Accordingly, there has been interest in developing cooling technologies as alternatives to vapor compression refrigerant loops.
According to one aspect of the disclosure, a method of realizing a ferroic response is provided. The method includes applying a first conjugate field to a ferroic material in a non-singular-stepwise manner and applying a second conjugate field to the ferroic material in a non-singular-stepwise manner.
In accordance with additional or alternative embodiments, the ferroic material includes at least a magneto-caloric material and the first and second conjugate fields includes at least magnetic fields.
In accordance with additional or alternative embodiments, the ferroic material includes at least an electro-caloric material and the first and second conjugate fields include at least electric fields.
In accordance with additional or alternative embodiments, the ferroic material includes at least an elasto-caloric material and the first and second conjugate fields include at least stress fields.
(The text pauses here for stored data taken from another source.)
/-- A task fault or overrun (R247): STOP_FAULT with cause, task and value; the tasks are abandoned, the engine's channels take their safe values, a
change before its switch ends with ABORTED, a STOP that waits completes with WRONG_STATE. `f` writes the events of the fault. FAULT_N falls for
causes 1 to 3 while the role drives (Table 22.2); a standby detaches (R502). -/
def Dev.scanFault (d : Dev) (cause task v : Nat) (f : Dev → Dev) : Dev :=
  let was := d.engine
  let d := (d.put Ent.Se.FAULT_CAUSE (cause * 2 ^ 24 + task * 65536 + v % 65536)).abandonTasks
  let chg := d.get Ent.Chg.CHANGE_STATE
  let d := f (d.engineSafe true)
  let d := if 1 ≤ chg ∧ chg ≤ 3 then d.changeEnd .aborted else d
  let d := d.setEngine 3
  let d := if was = 4 then d.cmdDone .wrongState else d
  let d := if cause ≤ 3 ∧ d.role ≤ 1 then (d.setTwin fun t => { t with scan := true }).faultRefresh else d
  if d.role = 2 then d.detach else d

/-- Runs have passed their deadline (R247, R248): FAULT_CAUSE names the first, OVERRUN is written for each. -/
def Dev.overrun (d : Dev) (busy : List Nat) : Dev :=
  match busy with
  | [] => d
  | t :: _ =>
    if d.running then
      let late := busy.map fun u => (u, min (d.time.raw - (d.run u).origin) 0xFFFFFFFF)
      d.scanFault 1 t 0 fun d => late.foldl (fun d x => (d.seEvent (srcTask x.1) 0x0021 x.2).eventRing 0 (srcTask x.1) 0x0021 x.2) d
    else d

/-- DEADLINE_US of a task in ns; 0 means the period (R247). -/
def TaskRec.deadlineNs (r : TaskRec) : Nat := (if r.deadline = 0 then r.period else r.deadline) * 1000

/-- A task's run is past its deadline: a DONE in the raw tick of the deadline meets it (R246, R247). -/
def Dev.overdue (d : Dev) (t : Nat) : Bool :=
  (d.run t).phase != 0 && match imgTask d.image t with
    | some r => d.passed (d.run t).origin (r.deadlineNs + 1)
    | none => false

/-- The runs among `ts` that have not written DONE by their deadline. -/
def deadlineOverrunOp (ts : List Nat) (d : Dev) : Dev :=
  d.overrun ((List.range 48).filter fun t => ts.contains t && d.overdue t)

/-- A task fault of cause 2 or 3 of the innermost task of an executor. -/
def Dev.executorFault (d : Dev) (x cause v : Nat) : Dev :=
  match KV.get [] x d.scan.stackOf with
  | [] => d
  | t :: _ =>
    let w := cause * 65536 + v % 65536
    d.scanFault cause t v fun d => (d.seEvent (srcTask t) 0x0022 w).eventRing 0 (srcTask t) 0x0022 w

def taskFaultOp (x v : Nat) (d : Dev) : Dev := if d.running then d.executorFault x 2 v else d

/-! ### Forces (R273) -/

/-- Forced variables of the active image with their values. -/
def Dev.forced (d : Dev) : List (VarRec × Bytes) :=
  if d.running then
    let vars := imgVars d.image
    d.scan.forces.filterMap fun f => (vars.find? fun v => v.tag == f.1).map fun v => (v, f.2.2)
  else []

/-- A task's map entries cover a variable. -/
def mapsCover (l : List MapRec) (v : VarRec) : Bool :=
  (List.range v.size).all fun i => l.any fun m => decide (m.img ≤ v.off + i) && decide (v.off + i < m.img + m.len)

/-- Bytes into an executor's data TCM: both cores of a pair hold them (R239). -/
def Dev.writeTcm (d : Dev) (x off : Nat) (b : Bytes) : Dev := (execCores x).foldl (fun d c => d.writeMem (tcmBase c + 0x10000 + off) b) d

/-- Forces on areas 0, 2 and 3 at step 2 of a cycle of a task (Table 11.5). -/
def Dev.forceInputs (d : Dev) (r : TaskRec) : Dev :=
  let maps := (imgIn d.image).filter fun m => m.task == r.task
  d.forced.foldl (fun d f =>
    if f.1.area = 0 ∧ mapsCover maps f.1 then d.writeMem (0x03000000 + f.1.off) f.2
    else if f.1.area = 2 then d.writeMem (0x03020000 + f.1.off) f.2
    else if f.1.area = 3 ∧ f.1.exec = r.exec then d.writeTcm r.exec f.1.off f.2
    else d) d

/-- A byte string with another laid over it where their ranges meet. -/
def overlay (b : Bytes) (at_ : Nat) (v : Bytes) (off : Nat) : Bytes :=
  (List.range b.length).map fun i =>
    if off ≤ at_ + i ∧ at_ + i < off + v.length then (v[at_ + i - off]?).getD 0#8 else (b[i]?).getD 0#8

/-- The bytes of the output image that a task publishes: forces on area 1 are substituted (Table 11.5). -/
def Dev.published (d : Dev) (maps : List MapRec) (off n : Nat) : Bytes :=
  d.forced.foldl (fun b f => if f.1.area = 1 ∧ mapsCover maps f.1 then overlay b off f.2 f.1.off else b) (d.readMem (0x03010000 + off) n)

/-! ### The snapshot (R244, R245, R252, R253) -/

/-- The fixed substitute is what a slot gives: WAITING, or LOST with SUBST_MODE 1 or nothing accepted since START. -/
def Dev.slotFixed (d : Dev) (r : StnRec) : Bool :=
  let st := d.get (Ent.Stn.STATE r.slot)
  st == 1 || (st == 3 && (r.mode == 1 || !(d.slot r.slot).got))

/-- A snapshot without fresh data counts toward LOSS_CYCLES. -/
def Dev.countLoss (d : Dev) (r : StnRec) : Dev :=
  let x := d.slot r.slot
  if d.get (Ent.Stn.STATE r.slot) ≠ 2 then d
  else if x.fresh then d.setSlot r.slot fun x => { x with missed := 0 }
  else
    let d := d.setSlot r.slot fun x => { x with missed := x.missed + 1 }
    if r.loss ≤ x.missed + 1 then d.slotLost r.slot 1 else d

/-- Bytes of a slot's earlier kind-2 input entries: where an entry's fixed substitute begins. -/
def pdoBefore : List MapRec → MapRec → Nat
  | [], _ => 0
  | a :: r, m => if a = m then 0 else a.len + pdoBefore r m

/-- The FLAGS of CYCLE (Table 10.6). -/
def Dev.cycleFlags (d : Dev) (t : Nat) : Nat :=
  let r := d.run t
  b2n d.tu + 2 * b2n r.fresh + 4 * b2n r.skipped + 8 * b2n (d.scan.warm.contains t)

/-- The CYCLE block of a run (Table 10.6). -/
def Dev.cycleBlock (d : Dev) (t delay : Nat) : Bytes :=
  le 8 (d.run t).startNs ++ le 4 (d.run t).cycle ++ le 2 delay ++ le 1 (d.cycleFlags t) ++ zeros 1

/-- The bytes that RPDOs have left under slot `s`, as far as the entry covers them. -/
def Dev.pdoIn (d : Dev) (s : Nat) (m : MapRec) : Dev :=
  (d.slot s).pdo.foldl (fun d c => if m.img ≤ c.1 ∧ c.1 < m.img + m.len then d.setByte (0x03000000 + c.1) (BitVec.ofNat 8 c.2) else d) d

/-- One map entry is copied into the input image; an entry of PDO bytes takes those of RPDOs without a slot too (R190). -/
def Dev.copyIn (d : Dev) (maps : List MapRec) (t delay : Nat) (m : MapRec) : Dev :=
  let a := 0x03000000 + m.img
  if m.kind = 1 then
    d.writeMem a (slice (if m.src = 0 then d.cycleBlock t delay else if m.src = 1 then d.loadStatusBlock else d.analogBlock) m.srcOff m.len)
  else match imgStation d.image m.src with
  | none => d
  | some r =>
    if m.kind = 0 then
      let b := if d.slotFixed r then stationData d.image r.subst r.inLen else (d.slot m.src).data
      d.writeMem a (slice b m.srcOff m.len)
    else
      (if d.slotFixed r then
        d.writeMem a (slice (stationData d.image r.subst r.inLen) (pdoBefore (maps.filter fun x => x.kind == 2 && x.src == m.src) m) m.len)
      else d.pdoIn m.src m).pdoIn 0xFFFF m

/-- The quality byte of an entry (Table 10.7), written over the data. -/
def Dev.qualityIn (d : Dev) (m : MapRec) : Dev :=
  if m.kind = 1 ∨ m.qual = 0xFFFF then d
  else match imgStation d.image m.src with
  | none => d
  | some r =>
    let x := d.slot m.src
    let st := d.get (Ent.Stn.STATE m.src)
    d.setByte (0x03000000 + m.qual) (BitVec.ofNat 8 (b2n x.fresh + 2 * b2n (st == 1 || st == 3) + 4 * b2n (d.slotFixed r) + 8 * b2n (st == 3) +
      16 * b2n x.held + 32 * b2n d.tu))

/-- The snapshot has taken a slot. -/
def Dev.slotTaken (d : Dev) (r : StnRec) : Dev :=
  d.setSlot r.slot fun x => { x with fresh := false, subst := if d.get (Ent.Stn.STATE r.slot) = 3 then x.subst + 1 else x.subst }

/-- A ready task's place: behind those whose snapshot started before its own, and behind lower task numbers of the same start (R242). -/
def Dev.placeReady (d : Dev) (t : Nat) (l : List Nat) : List Nat :=
  let before (u : Nat) : Bool := (d.run u).origin != (d.run t).origin || decide (u < t)
  l.takeWhile before ++ t :: l.dropWhile before

/-- A task becomes ready: its executor's dispatch source is raised (R242). -/
def Dev.makeReady (d : Dev) (r : TaskRec) : Dev :=
  let d := d.setScan fun s => { s with ready := KV.put [] r.exec (d.placeReady r.task (KV.get [] r.exec s.ready)) s.ready }
  (d.raise (13 + r.exec)).evalLine (4 + execLead r.exec)

/-- The bytes of a task's input ranges, in INMAP order (Table 22.6). -/
def Dev.inputBytes (d : Dev) (maps : List MapRec) : Bytes := maps.flatMap fun m => d.readMem (0x03000000 + m.img) m.len

/-- Steps 1 and 2 of a cycle (Table 10.4): the run begins at the raw counter, every input is copied, forces are written, and the task is ready. The
time from step 1 to step 2 is a free value (assumption 3). -/
def Dev.snapshot (d : Dev) (t startNs : Nat) : Dev :=
  match imgTask d.image t with
  | none => d
  | some r =>
    let maps := (imgIn d.image).filter fun m => m.task == t
    let stns := (imgStations d.image).filter fun s => s.task == t
    let d := d.setRun t fun x => { x with phase := 1, origin := d.time.raw, startNs, cycle := (x.cycle + 1) % 2 ^ 32, pending := none }
    let d := stns.foldl Dev.countLoss d
    let (delay, d) := d.draw 16
    let d := maps.foldl (fun d m => d.copyIn maps t delay.toNat m) d
    let d := maps.foldl Dev.qualityIn d
    let d := stns.foldl Dev.slotTaken d
    let d := (d.setRun t fun x => { x with skipped := false, fresh := false }).setScan fun s => { s with warm := s.warm.filter (· != t) }
    let d := (d.forceInputs r).makeReady r
    d.sendInputs t (d.run t).cycle startNs (d.inputBytes maps)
In accordance with additional or alternative embodiments, the non-singular-stepwise manner includes one or more of a non-linear or linear ramping of the first and second conjugate fields, an application of the first and second conjugate fields in a sine wave or a flattened sine wave pattern, an application of the first and second conjugate fields in multiple steps and an application of the first and second conjugate fields in an alternating pattern.
In accordance with additional or alternative embodiments, the applying of the first conjugate field includes applying multiple first conjugate fields in the non-singular-stepwise manner and the applying of the second conjugate field includes applying multiple second conjugate fields in the non-singular-stepwise manner.
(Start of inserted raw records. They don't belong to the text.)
-- ==== Sys2Proof/Machine/Storage.lean ====
section
/-! DEFINITION. Storage: the NAND's health, storage rings, partitions, LOG and the event-log area (R457 to R474). -/

namespace Sys2Proof.Machine

def Dev.setSto (d : Dev) (f : StoSt → StoSt) : Dev := { d with sto := f d.sto }
def Dev.ring (d : Dev) (h : Nat) : List StCmd := KV.get [] h d.sto.rings

/-- The commands of a ring change; ACTIVE shows whether one is in progress. -/
def Dev.setRing (d : Dev) (h : Nat) (l : List StCmd) : Dev :=
  (d.setSto fun s => { s with rings := KV.put [] h l s.rings }).setFld (Rg.Stg.ACTIVE h) (b2n (l.any fun c => !c.back))

/-- The unit works on the NAND: the layer is mounted, and the NAND interface, an island of SYS, runs (R425, R472). -/
def Dev.nandOn (d : Dev) : Bool := d.sto.mounted && d.get (Ent.Dom.SOURCE 3) != 0xFF

/-- HOST_WRITE_BYTES 0 to MOUNTS_UNCLEAN 6 (Table 20.7), and READ_BYTES 0, WRITE_BYTES 1, ERRORS 2 of a hall. -/
def stoCounter (i : Nat) : Counter := ⟨⟨0x4800, 0x10 + i, 64, 0⟩, Ent.Sto.COUNTER_SAT, i, srcStorage⟩
def partCounter (h i : Nat) : Counter := ⟨⟨0x4820 + h, 0x10 + i, 64, 0⟩, Ent.Part.COUNTER_SAT h, i, srcStorage⟩

/-- HEALTH_CHANGE and UNCORRECTABLE also go to hall 0's ring (R474). -/
def Dev.stoEvent (d : Dev) (code data : Nat) : Dev :=
  let d := d.eventSys 5 srcStorage code data
  if code = 0x20 ∨ code = 0x22 then d.eventRing 0 srcStorage code data else d

/-! ### Sectors -/

def partKey (h s : Nat) : Nat := h * 2 ^ 22 + s
def logKey (off : Nat) : Nat := 2 ^ 32 + off / 4096
def Dev.sector (d : Dev) (k : Nat) : Bytes := KV.get (zeros 4096) k d.sto.sectors

/-- The sectors `ks` take new contents as one group of the write buffer, `none` for a trimmed one; the buffer holds 64 sectors, and what it gives up
has been programmed (R471). A sector written whole or trimmed is no longer uncorrectable (R458). -/
def Dev.putSectors (d : Dev) (w : List (Nat × Option Bytes)) : Dev :=
  let old := w.map fun x => (x.1, KV.find x.1 d.sto.sectors)
  d.setSto fun s =>
    { s with sectors := w.foldl (fun m x => match x.2 with | some b => KV.insert x.1 b m | none => KV.erase x.1 m) s.sectors,
             bad := s.bad.filter fun k => !(w.any fun x => x.1 == k),
             buffer := keepRoom (s.buffer ++ [old]) (s.buffer.length + 1) }
where
  keepRoom (l : List (List (Nat × Option Bytes))) : Nat → List (List (Nat × Option Bytes))
    | 0 => l
    | n + 1 => if 64 < (l.map List.length).foldl (· + ·) 0 then keepRoom (l.drop 1) n else l

/-- Sectors that have become durable leave the buffer. -/
def Dev.programmed (d : Dev) (p : Nat → Bool) : Dev :=
  d.setSto fun s => { s with buffer := (s.buffer.map fun g => g.filter fun x => !p x.1).filter fun g => !g.isEmpty }

/-- The write buffer is programmed whole, by a FLUSH or at power fail (R471). -/
def Dev.stoDurable (d : Dev) : Dev := d.programmed fun _ => true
According to another aspect of the disclosure, a method of realizing a ferroic response is provided. The method includes applying a first conjugate field to a ferroic material in a non-singular-stepwise manner, applying a second conjugate field to the ferroic material in a non-singular-stepwise manner, applying a third conjugate field to the ferroic material in a non-singular-stepwise manner and applying a fourth conjugate field to the ferroic material in a non-singular-stepwise manner.
In accordance with additional or alternative embodiments, the ferroic material includes at least a magneto-caloric material and the first, second, third and fourth conjugate fields include at least magnetic fields.
In accordance with additional or alternative embodiments, the ferroic material includes at least an electro-caloric material and the first, second, third and fourth conjugate fields include at least electric fields.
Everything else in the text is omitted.